-- ==== Sys2Proof/Laws/OkIssue.lean ====
section
/-! SUPPORT. The operations of Issue.lean keep the state well formed. -/

set_option linter.unusedTactic false
set_option linter.unreachableTactic false

namespace Sys2Proof.Machine

variable {pend : List Instr}

theorem settle_ok {s : State} {q : Nat} {i : Issue} (hs : s.Sound pend) (hi : i.Sound pend) : (settle s q i).Sound pend := by
  cases i with
  | done t => exact advance_ok (q := q) hi
  | stay t => exact hi
  | refuse r => exact haltQueue_ok (bumpQue_ok hs)

theorem issueWith_ok {op : Nat} {skip : Word → State → Issue} {q : Nat} {s : State} {eff : Word → Queue → State → Issue} (hskip : ∀ x0 x1, x1.Sound pend → (skip x0 x1).Sound pend) (hs : s.Sound pend) (heff : ∀ x0 x1 x2, x2.Sound pend → (eff x0 x1 x2).Sound pend) : (issueWith op skip q s eff).Sound pend := by
  unfold issueWith
  repeat'
    first
    | (with_reducible assumption)
    | ((try lift_lets -underBinder); with_reducible intro x; with_reducible refine hav (p := State.Sound pend x) ?_ (fun _ => ?_); (on_goal 1 => dsimp only [x]); (on_goal 2 => clear_value x))
    | ((try lift_lets -underBinder); with_reducible intro x; refine hav (p := (x : Comp) = x) rfl (fun _ => ?_))
    | ((try lift_lets -underBinder); with_reducible intro x; refine hav (p := (fun y => x y) = x) rfl (fun _ => ?_))
    | ((try lift_lets -underBinder); with_reducible intro x; clear_value x)
    | (with_reducible intro _)
    | (split)
    | (with_reducible refine bumpQue_ok ?_)
    | (with_reducible refine haltQueue_ok ?_)
    | (with_reducible refine settle_ok ?_ ?_)
    | (with_reducible refine hskip _ _ ?_)
    | (with_reducible refine heff _ _ _ ?_)
    | (with_reducible refine State.Sound.mk' rfl (by first | rfl | simp) rfl ?_)

theorem issue_ok {op q : Nat} {s : State} {eff : Word → Queue → State → Issue} (hs : s.Sound pend) (heff : ∀ x0 x1 x2, x2.Sound pend → (eff x0 x1 x2).Sound pend) : (issue op q s eff).Sound pend := by
  unfold issue
  repeat'
    first
    | (with_reducible assumption)
    | ((try lift_lets -underBinder); with_reducible intro x; with_reducible refine hav (p := State.Sound pend x) ?_ (fun _ => ?_); (on_goal 1 => dsimp only [x]); (on_goal 2 => clear_value x))
    | ((try lift_lets -underBinder); with_reducible intro x; refine hav (p := (x : Comp) = x) rfl (fun _ => ?_))
    | ((try lift_lets -underBinder); with_reducible intro x; refine hav (p := (fun y => x y) = x) rfl (fun _ => ?_))
    | ((try lift_lets -underBinder); with_reducible intro x; clear_value x)
    | (with_reducible intro _)
    | (split)
    | (with_reducible exact refuse_ok)
    | (with_reducible refine done_ok ?_)
    | (with_reducible refine stay_ok ?_)
    | (with_reducible refine issueWith_ok ?_ ?_ ?_)
    | (with_reducible refine heff _ _ _ ?_)
    | (with_reducible refine State.Sound.mk' rfl (by first | rfl | simp) rfl ?_)

end Sys2Proof.Machine
end

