-- ==== Sys2Proof/Laws/OkOptim.lean ====
section
/-! SUPPORT. The operations of Optim.lean keep the state well formed. -/

set_option linter.unusedTactic false
set_option linter.unreachableTactic false

namespace Sys2Proof.Machine

variable {pend : List Instr}

theorem setShard_ok {s : State} {job id : Nat} {f : Shard → Shard} (hs : s.Sound pend) : (setShard s job id f).Sound pend := by
  unfold setShard
  repeat'
    first
    | (with_reducible assumption)
    | ((try lift_lets -underBinder); with_reducible intro x; with_reducible refine hav (p := State.Sound pend x) ?_ (fun _ => ?_); (on_goal 1 => dsimp only [x]); (on_goal 2 => clear_value x))
    | ((try lift_lets -underBinder); with_reducible intro x; refine hav (p := (x : Comp) = x) rfl (fun _ => ?_))
    | ((try lift_lets -underBinder); with_reducible intro x; refine hav (p := (fun y => x y) = x) rfl (fun _ => ?_))
    | ((try lift_lets -underBinder); with_reducible intro x; clear_value x)
    | (with_reducible intro _)
    | (split)
    | (with_reducible refine State.Sound.mk' rfl (by first | rfl | simp) rfl ?_)

theorem putWord_ok {s : State} {k v : Nat} (hs : s.Sound pend) : (putWord s k v).Sound pend := by
  unfold putWord
  repeat'
    first
    | (with_reducible assumption)
    | ((try lift_lets -underBinder); with_reducible intro x; with_reducible refine hav (p := State.Sound pend x) ?_ (fun _ => ?_); (on_goal 1 => dsimp only [x]); (on_goal 2 => clear_value x))
    | ((try lift_lets -underBinder); with_reducible intro x; refine hav (p := (x : Comp) = x) rfl (fun _ => ?_))
    | ((try lift_lets -underBinder); with_reducible intro x; refine hav (p := (fun y => x y) = x) rfl (fun _ => ?_))
    | ((try lift_lets -underBinder); with_reducible intro x; clear_value x)
    | (with_reducible intro _)
    | (split)
    | (with_reducible refine State.Sound.mk_putBytes rfl (by first | rfl | simp) rfl ?_)
    | (with_reducible refine State.Sound.mk' rfl (by first | rfl | simp) rfl ?_)

theorem emitCasts_ok {s : State} {job : Nat} (hs : s.Sound pend) : (emitCasts s job).Sound pend := by
  unfold emitCasts
  repeat'
    first
    | (with_reducible assumption)
    | ((try lift_lets -underBinder); with_reducible intro x; with_reducible refine hav (p := State.Sound pend x) ?_ (fun _ => ?_); (on_goal 1 => dsimp only [x]); (on_goal 2 => clear_value x))
    | ((try lift_lets -underBinder); with_reducible intro x; refine hav (p := (x : Comp) = x) rfl (fun _ => ?_))
    | ((try lift_lets -underBinder); with_reducible intro x; refine hav (p := (fun y => x y) = x) rfl (fun _ => ?_))
    | ((try lift_lets -underBinder); with_reducible intro x; clear_value x)
    | (with_reducible intro _)
    | (split)
    | (with_reducible refine setColl_ok ?_)
    | (with_reducible refine settleMade_ok ?_ ?_)
    | (with_reducible refine emitOutput_ok ?_)
    | (with_reducible refine foldl_ok (fun _ _ _ => ?_) ?_)
    | (dsimp only)
    | (with_reducible exact madeInv_ok (by assumption))
    | (with_reducible exact madeWait_ok)
    | (with_reducible exact madeQuota_ok)
    | (with_reducible refine madeOk_ok ?_)
    | (with_reducible refine of_made ?_ (by assumption))
    | (with_reducible refine of_exMade ?_ (by assumption))
    | (with_reducible refine of_exMadeErr ?_ (by assumption))
    | (with_reducible refine takeBufs_ok ?_)
    | (with_reducible refine foldlMade_ok (fun _ _ _ => ?_) ?_)
    | (with_reducible refine State.Sound.mk' rfl (by first | rfl | simp) rfl ?_)

theorem doOptimizerStepStart_ok {job id reg : Nat} {s : State} (hs : s.Sound pend) : (doOptimizerStepStart job id reg s).Sound pend := by
  unfold doOptimizerStepStart
  repeat'
    first
    | (with_reducible assumption)
    | ((try lift_lets -underBinder); with_reducible intro x; with_reducible refine hav (p := State.Sound pend x) ?_ (fun _ => ?_); (on_goal 1 => dsimp only [x]); (on_goal 2 => clear_value x))
    | ((try lift_lets -underBinder); with_reducible intro x; refine hav (p := (x : Comp) = x) rfl (fun _ => ?_))
    | ((try lift_lets -underBinder); with_reducible intro x; refine hav (p := (fun y => x y) = x) rfl (fun _ => ?_))
    | ((try lift_lets -underBinder); with_reducible intro x; clear_value x)
    | (with_reducible intro _)
    | (split)
    | (with_reducible refine setShard_ok ?_)
    | (dsimp only)
    | (with_reducible refine State.Sound.mk' rfl (by first | rfl | simp) rfl ?_)

theorem putRecord_ok {s : State} {job : Nat} {x : StateEntry} {bank skip : Bool} {P : Prelude} {epoch : Nat} (hs : s.Sound pend) : (putRecord s job x bank skip P epoch).Sound pend := by
  unfold putRecord
  repeat'
    first
    | (with_reducible assumption)
    | ((try lift_lets -underBinder); with_reducible intro x; with_reducible refine hav (p := State.Sound pend x) ?_ (fun _ => ?_); (on_goal 1 => dsimp only [x]); (on_goal 2 => clear_value x))
    | ((try lift_lets -underBinder); with_reducible intro x; refine hav (p := (x : Comp) = x) rfl (fun _ => ?_))
    | ((try lift_lets -underBinder); with_reducible intro x; refine hav (p := (fun y => x y) = x) rfl (fun _ => ?_))
    | ((try lift_lets -underBinder); with_reducible intro x; clear_value x)
    | (with_reducible intro _)
    | (split)
    | (with_reducible refine putWord_ok ?_)
    | (with_reducible refine State.Sound.mk' rfl (by first | rfl | simp) rfl ?_)

theorem putItem_ok {s : State} {job : Nat} {x : StateEntry} {o : StepOut} (hs : s.Sound pend) : (putItem s job x o).Sound pend := by
  unfold putItem
  repeat'
    first
    | (with_reducible assumption)
    | ((try lift_lets -underBinder); with_reducible intro x; with_reducible refine hav (p := State.Sound pend x) ?_ (fun _ => ?_); (on_goal 1 => dsimp only [x]); (on_goal 2 => clear_value x))
    | ((try lift_lets -underBinder); with_reducible intro x; refine hav (p := (x : Comp) = x) rfl (fun _ => ?_))
    | ((try lift_lets -underBinder); with_reducible intro x; refine hav (p := (fun y => x y) = x) rfl (fun _ => ?_))
    | ((try lift_lets -underBinder); with_reducible intro x; clear_value x)
    | (with_reducible intro _)
    | (split)
    | (with_reducible refine putWord_ok ?_)
    | (with_reducible refine foldl_ok (fun _ _ _ => ?_) ?_)
    | (with_reducible refine State.Sound.mk' rfl (by first | rfl | simp) rfl ?_)

theorem noteItem_ok {s : State} {job id g : Nat} (hs : s.Sound pend) : (noteItem s job id g).Sound pend := by
  unfold noteItem
  repeat'
    first
    | (with_reducible assumption)
    | ((try lift_lets -underBinder); with_reducible intro x; with_reducible refine hav (p := State.Sound pend x) ?_ (fun _ => ?_); (on_goal 1 => dsimp only [x]); (on_goal 2 => clear_value x))
    | ((try lift_lets -underBinder); with_reducible intro x; refine hav (p := (x : Comp) = x) rfl (fun _ => ?_))
    | ((try lift_lets -underBinder); with_reducible intro x; refine hav (p := (fun y => x y) = x) rfl (fun _ => ?_))
    | ((try lift_lets -underBinder); with_reducible intro x; clear_value x)
    | (with_reducible intro _)
    | (split)
    | (with_reducible refine flagVec_ok ?_)
    | (with_reducible refine flagMtx_ok ?_)
    | (with_reducible refine countTile_ok ?_)
    | (with_reducible refine countPass_ok ?_)
    | (with_reducible refine putItem_ok ?_)
    | (with_reducible refine foldl_ok (fun _ _ _ => ?_) ?_)
    | (dsimp only)
    | (with_reducible refine State.Sound.mk' rfl (by first | rfl | simp) rfl ?_)

theorem stepItem_ok {s : State} {job id : Nat} (hs : s.Sound pend) : (stepItem s job id).Sound pend := by
  unfold stepItem
  repeat'
    first
    | (with_reducible assumption)
    | ((try lift_lets -underBinder); with_reducible intro x; with_reducible refine hav (p := State.Sound pend x) ?_ (fun _ => ?_); (on_goal 1 => dsimp only [x]); (on_goal 2 => clear_value x))
    | ((try lift_lets -underBinder); with_reducible intro x; refine hav (p := (x : Comp) = x) rfl (fun _ => ?_))
    | ((try lift_lets -underBinder); with_reducible intro x; refine hav (p := (fun y => x y) = x) rfl (fun _ => ?_))
    | ((try lift_lets -underBinder); with_reducible intro x; clear_value x)
    | (with_reducible intro _)
    | (split)
    | (with_reducible refine setShard_ok ?_)
    | (with_reducible refine putRecord_ok ?_)
    | (with_reducible refine putItem_ok ?_)
    | (dsimp only)
    | (with_reducible refine State.Sound.mk' rfl (by first | rfl | simp) rfl ?_)

theorem sendFlip_ok {s : State} {job epoch : Nat} {x : StateEntry} (hs : s.Sound pend) : (sendFlip s job epoch x).Sound pend := by
  unfold sendFlip
  repeat'
    first
    | (with_reducible assumption)
    | ((try lift_lets -underBinder); with_reducible intro x; with_reducible refine hav (p := State.Sound pend x) ?_ (fun _ => ?_); (on_goal 1 => dsimp only [x]); (on_goal 2 => clear_value x))
    | ((try lift_lets -underBinder); with_reducible intro x; refine hav (p := (x : Comp) = x) rfl (fun _ => ?_))
    | ((try lift_lets -underBinder); with_reducible intro x; refine hav (p := (fun y => x y) = x) rfl (fun _ => ?_))
    | ((try lift_lets -underBinder); with_reducible intro x; clear_value x)
    | (with_reducible intro _)
    | (split)
    | (with_reducible refine sendTwin_ok ?_)
    | (dsimp only)
    | (with_reducible refine State.Sound.mk' rfl (by first | rfl | simp) rfl ?_)

theorem formVote_ok {s : State} {job epoch : Nat} (hs : s.Sound pend) : (formVote s job epoch).Sound pend := by
  unfold formVote
  repeat'
    first
    | (with_reducible assumption)
    | ((try lift_lets -underBinder); with_reducible intro x; with_reducible refine hav (p := State.Sound pend x) ?_ (fun _ => ?_); (on_goal 1 => dsimp only [x]); (on_goal 2 => clear_value x))
    | ((try lift_lets -underBinder); with_reducible intro x; refine hav (p := (x : Comp) = x) rfl (fun _ => ?_))
    | ((try lift_lets -underBinder); with_reducible intro x; refine hav (p := (fun y => x y) = x) rfl (fun _ => ?_))
    | ((try lift_lets -underBinder); with_reducible intro x; clear_value x)
    | (with_reducible intro _)
    | (split)
    | (with_reducible refine setJob_ok ?_)
    | (with_reducible refine sendTwin_ok ?_)
    | (dsimp only)
    | (with_reducible refine State.Sound.mk' rfl (by first | rfl | simp) rfl ?_)

theorem doShardFlip_ok {job id : Nat} {s : State} (hs : s.Sound pend) : (doShardFlip job id s).Sound pend := by
  unfold doShardFlip
  repeat'
    first
    | (with_reducible assumption)
    | ((try lift_lets -underBinder); with_reducible intro x; with_reducible refine hav (p := State.Sound pend x) ?_ (fun _ => ?_); (on_goal 1 => dsimp only [x]); (on_goal 2 => clear_value x))
    | ((try lift_lets -underBinder); with_reducible intro x; refine hav (p := (x : Comp) = x) rfl (fun _ => ?_))
    | ((try lift_lets -underBinder); with_reducible intro x; refine hav (p := (fun y => x y) = x) rfl (fun _ => ?_))
    | ((try lift_lets -underBinder); with_reducible intro x; clear_value x)
    | (with_reducible intro _)
    | (split)
    | (with_reducible refine setShard_ok ?_)
    | (with_reducible refine sendFlip_ok ?_)
    | (with_reducible refine formVote_ok ?_)
    | (dsimp only)
    | (with_reducible refine State.Sound.mk' rfl (by first | rfl | simp) rfl ?_)

theorem rollbackShards_ok {s : State} {job e : Nat} (hs : s.Sound pend) : (rollbackShards s job e).Sound pend := by
  unfold rollbackShards
  repeat'
    first
    | (with_reducible assumption)
    | ((try lift_lets -underBinder); with_reducible intro x; with_reducible refine hav (p := State.Sound pend x) ?_ (fun _ => ?_); (on_goal 1 => dsimp only [x]); (on_goal 2 => clear_value x))
    | ((try lift_lets -underBinder); with_reducible intro x; refine hav (p := (x : Comp) = x) rfl (fun _ => ?_))
    | ((try lift_lets -underBinder); with_reducible intro x; refine hav (p := (fun y => x y) = x) rfl (fun _ => ?_))
    | ((try lift_lets -underBinder); with_reducible intro x; clear_value x)
    | (with_reducible intro _)
    | (split)
    | (dsimp only)
    | (with_reducible refine State.Sound.mk' rfl (by first | rfl | simp) rfl ?_)

end Sys2Proof.Machine
end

******

Please show each line in the records above that contains "stepItem".

theorem stepItem_ok {s : State} {job id : Nat} (hs : s.Sound pend) : (stepItem s job id).Sound pend := by
  unfold stepItem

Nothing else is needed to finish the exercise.